Menurut keterangan polisi, pertengkaran antara pelaku dan korban terjadi sebelum insiden tragis tersebut. Dalam cekcok itu, korban diduga mengucapkan kata-kata yang menyinggung perasaan pelaku hingga memicu kemarahan. Pelaku kemudian diduga melakukan tindakan kekerasan yang menyebabkan korban meninggal dunia.
Warga sekitar sempat digegerkan dengan penemuan korban dalam kondisi tak bernyawa. Polisi yang menerima laporan langsung mendatangi lokasi kejadian untuk melakukan olah tempat perkara dan mengumpulkan barang bukti.
Polri menyebut pelaku berhasil diamankan tidak lama setelah kejadian. Dari hasil pemeriksaan awal, pelaku mengaku khilaf dan terbawa emosi akibat ucapan korban terhadap ibunya.

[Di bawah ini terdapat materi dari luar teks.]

/-- Without firmware, or with announcements off, nothing is sent (R309). -/
theorem sapAnnounce_off (h : s.fwUp = false ∨ s.rb STTX.SAP_TX_CFG_EN = false) : sapAnnounce thirds i s = s := if_pos h

/-- A running stream whose announcement is due is announced (R309). -/
theorem sapAnnounce_due (hfw : s.fwUp = true) (hen : s.rb STTX.SAP_TX_CFG_EN = true) (hrun : s.txState i = txRUN)
    (hann : s.rb STTX.CFG_ANNOUNCE i = true) (hdue : s.sapDue i thirds = true) :
    sapAnnounce thirds i s = (sapSend i (ng s.tx.ver i) false s).onTx (fun t =>
      { t with sapVer := ns t.sapVer i (ng t.ver i + 1), sapAt := ns t.sapAt i s.clock }) :=
  (if_neg (by simp [hfw, hen])).trans ((if_pos ⟨hrun, hann⟩).trans (if_pos hdue))

/-- The announcement of a stream that has left RUN is deleted (R309). -/
theorem sapAnnounce_left (hfw : s.fwUp = true) (hen : s.rb STTX.SAP_TX_CFG_EN = true) (hleft : s.txState i ≠ txRUN)
    (hver : ng s.tx.sapVer i ≠ 0) :
    sapAnnounce thirds i s = (sapSend i (ng s.tx.sapVer i - 1) true s).onTx (fun t =>
      { t with sapVer := ns t.sapVer i 0, sapAt := ns t.sapAt i 0 }) :=
  (if_neg (by simp [hfw, hen])).trans ((if_neg fun h => hleft h.1).trans (if_neg hver))

end Announce

section Membership
variable {i leg : Nat} {k : Nat × Bool × Nat × Nat} {s : State} (hi : i < 1024) (hleg : leg < 2) (hfw : s.fwUp = true)
include hi hleg hfw

/-- A change of what a leg asks for is acted on. -/
theorem memberSync_acts (hchange : s.legGroup i leg ≠ og s.rx.joined (2 * i + leg)) :
    ¬(s.fwUp = false ∨ 1023 < i ∨ 1 < leg ∨ s.legGroup i leg = og s.rx.joined (2 * i + leg)) := by
  simp only [hfw, hchange, reduceCtorEq, or_false, false_or]
  omega

/-- A leg that held no membership joins the one it asks for, which no other leg holds (R150). -/
theorem memberSync_joins {u : State} (hwant : s.legGroup i leg = some k) (hold : og s.rx.joined (2 * i + leg) = none)
    (hnew : s.rx.members.any (fun m => m.key == k) = false)
    (hu : s.onRx (fun r => { r with joined := os r.joined (2 * i + leg) (some k) }) = u) :
    memberSync i leg s =
      (groupReport k.1 k.2.1 [⟨k.1, k.2.1, k.2.2.1, k.2.2.2, some (s.clock + 96000)⟩] u).onRx (fun r =>
        { r with members := r.members ++ [⟨k.1, k.2.1, k.2.2.1, k.2.2.2, some (s.clock + 96000)⟩] }) := by
  subst hu
  refine (if_neg (memberSync_acts hi hleg hfw (by simp [hwant, hold]))).trans ?_
  simp only [hwant, hold]
  exact if_neg (Bool.eq_false_iff.mp hnew)

/-- A leg that asks for none leaves the membership it held, which no other leg wants (R150). -/
theorem memberSync_leaves {u : State} (hwant : s.legGroup i leg = none) (hold : og s.rx.joined (2 * i + leg) = some k)
    (hu : s.onRx (fun r => { r with joined := os r.joined (2 * i + leg) none }) = u) (hfree : u.groupWanted k = false) :
    memberSync i leg s =
      (u.each (u.rx.members.filter (fun m => m.key == k)) (fun s m => groupLeave m s)).onRx (fun r =>
        { r with members := r.members.filter (fun m => m.key != k) }) := by
  subst hu
  refine (if_neg (memberSync_acts hi hleg hfw (by simp [hwant, hold]))).trans ?_
  simp only [hwant, hold]
  exact if_neg (Bool.eq_false_iff.mp hfree)

end Membership

/-- A query that is waiting is answered (R150). -/
theorem exec_membershipReport_query {port dst : Nat} {q : Nat × Bool × Nat} {s : State} (hup : up s = true) (hfw : s.fwUp = true)
    (hasked : s.rx.asked.find? (fun q => q.1 == port && q.2.2 == dst) = some q) :
    exec (.membershipReport port dst true) s = .next (queryAnswer q s) := by
  refine congrArg Host.Outcome.next ((awake_up hup).trans ((if_neg (by simp [hfw])).trans ?_))
  simp only [hasked, if_true]

/-- A membership whose second report is due is reported (R150). -/
theorem exec_membershipReport_again {port dst : Nat} {m : Member} {s : State} (hup : up s = true) (hfw : s.fwUp = true)
    (hdue : s.reportDue port dst = some m) :
    exec (.membershipReport port dst false) s = .next (reportAgain m s) := by
  refine congrArg Host.Outcome.next ((awake_up hup).trans ((if_neg (by simp [hfw])).trans ?_))
  simp only [hdue, Bool.false_eq_true, if_false]

/-! ## Gaps and planes -/

/-- A plane that has had no packet for 8 packet times shows it (R170). -/
theorem exec_planeChg_late {i plane off : Nat} {a : Int} {s t : State} (hup : up s = true) (hplane : plane < 2) (ht : rxJudge s = t)
    (hrun : t.rxRunning = true) (hok : og t.rx.okAt (2 * i + plane) = some a)
    (hlate : a * t.rxHz i + 8 * t.rxPs i * gridSec ≤ (t.grid off : Int) * t.rxHz i) :
    exec (.planeChg i plane off) s = .next (planeSet i plane false t) := by
  subst ht
  refine congrArg Host.Outcome.next ((awake_up hup).trans ?_)
  simp only [hok]
  exact if_pos ⟨hrun, hplane, hlate⟩

/-- While reception does not run no plane is judged. -/
theorem exec_planeChg_stopped {i plane off : Nat} {s : State} (hup : up s = true) (hstop : (rxJudge s).rxRunning = false) :
    exec (.planeChg i plane off) s = .next (rxJudge s) := by
  refine congrArg Host.Outcome.next ((awake_up hup).trans ?_)
  simp only [hstop, Bool.false_eq_true, false_and, if_false]
  split <;> rfl

/-- Settles O36: the equation of each row's operation in the case that the clause names. -/
theorem streamsFollowTheirEvents : Obligations.StreamsFollowTheirEvents := by
  refine ⟨?expire, ?announceOff, ?announce, ?delete, ?join, ?leave, ?sync, ?query, ?again, ?gap, ?noGap, ?plane, ?noPlane⟩
  case expire => exact fun id => happens_intro (fun _ => rfl) fun _ hfw => if_pos hfw
  case announceOff => exact fun i hi => happens_intro (fun _ => rfl) fun _ h => (if_pos hi).trans (sapAnnounce_off h)
  case announce =>
    intro i hi
    refine happens_intro (fun _ => rfl) fun s ⟨hfw, hen, hrun, hann, hdue⟩ => ?_
    exact (if_pos hi).trans (sapAnnounce_due hfw hen hrun hann hdue)
  case delete =>
    intro i hi
    refine happens_intro (fun _ => rfl) fun s ⟨hfw, hen, hleft, hver⟩ => ?_
    exact (if_pos hi).trans (sapAnnounce_left hfw hen hleft hver)
  case join =>
    intro i leg k hi hleg
    refine happens_intro (fun _ => rfl) fun s ⟨hfw, hwant, hold, hnew⟩ => ?_
    exact memberSync_joins hi hleg hfw hwant hold hnew rfl
  case leave =>
    intro i leg k hi hleg
    refine happens_intro (fun _ => rfl) fun s ⟨hfw, hwant, hold, hfree⟩ => ?_
    exact memberSync_leaves hi hleg hfw hwant hold rfl hfree
  case sync => exact fun i leg _ _ => happens_intro (fun _ => rfl) fun _ _ => rfl
  case query => exact fun port dst q s hup ⟨hfw, hasked⟩ => exec_membershipReport_query hup hfw hasked
  case again => exact fun port dst m s hup ⟨hfw, hdue⟩ => exec_membershipReport_again hup hfw hdue
  case gap => exact fun i off => happens_intro (fun _ => rfl) fun _ h => if_pos h
  case noGap =>
    intro i off
    refine happens_intro (fun _ => rfl) fun s h => if_neg ?_
    rintro ⟨hrun, hactive, -⟩
    rcases h with hstop | hstate
    · exact Bool.false_ne_true (hstop.symm.trans hrun)
    · exact hstate hactive
  case plane => exact fun i plane off a hplane s hup ⟨hrun, hok, hlate⟩ => exec_planeChg_late hup hplane rfl hrun hok hlate
  case noPlane => exact fun i plane off s hup hstop => exec_planeChg_stopped hup hstop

Jenazah korban telah dievakuasi untuk proses autopsi, sementara pelaku kini menjalani pemeriksaan intensif di kantor polisi. Penyidik juga mendalami kronologi lengkap kejadian serta kemungkinan adanya faktor lain yang memicu tindak pidana tersebut.
Kasus ini menjadi perhatian warga sekitar dan kembali menyoroti pentingnya pengendalian emosi dalam hubungan pribadi. Polisi mengimbau masyarakat menyelesaikan konflik secara baik tanpa menggunakan kekerasan yang dapat berujung fatal.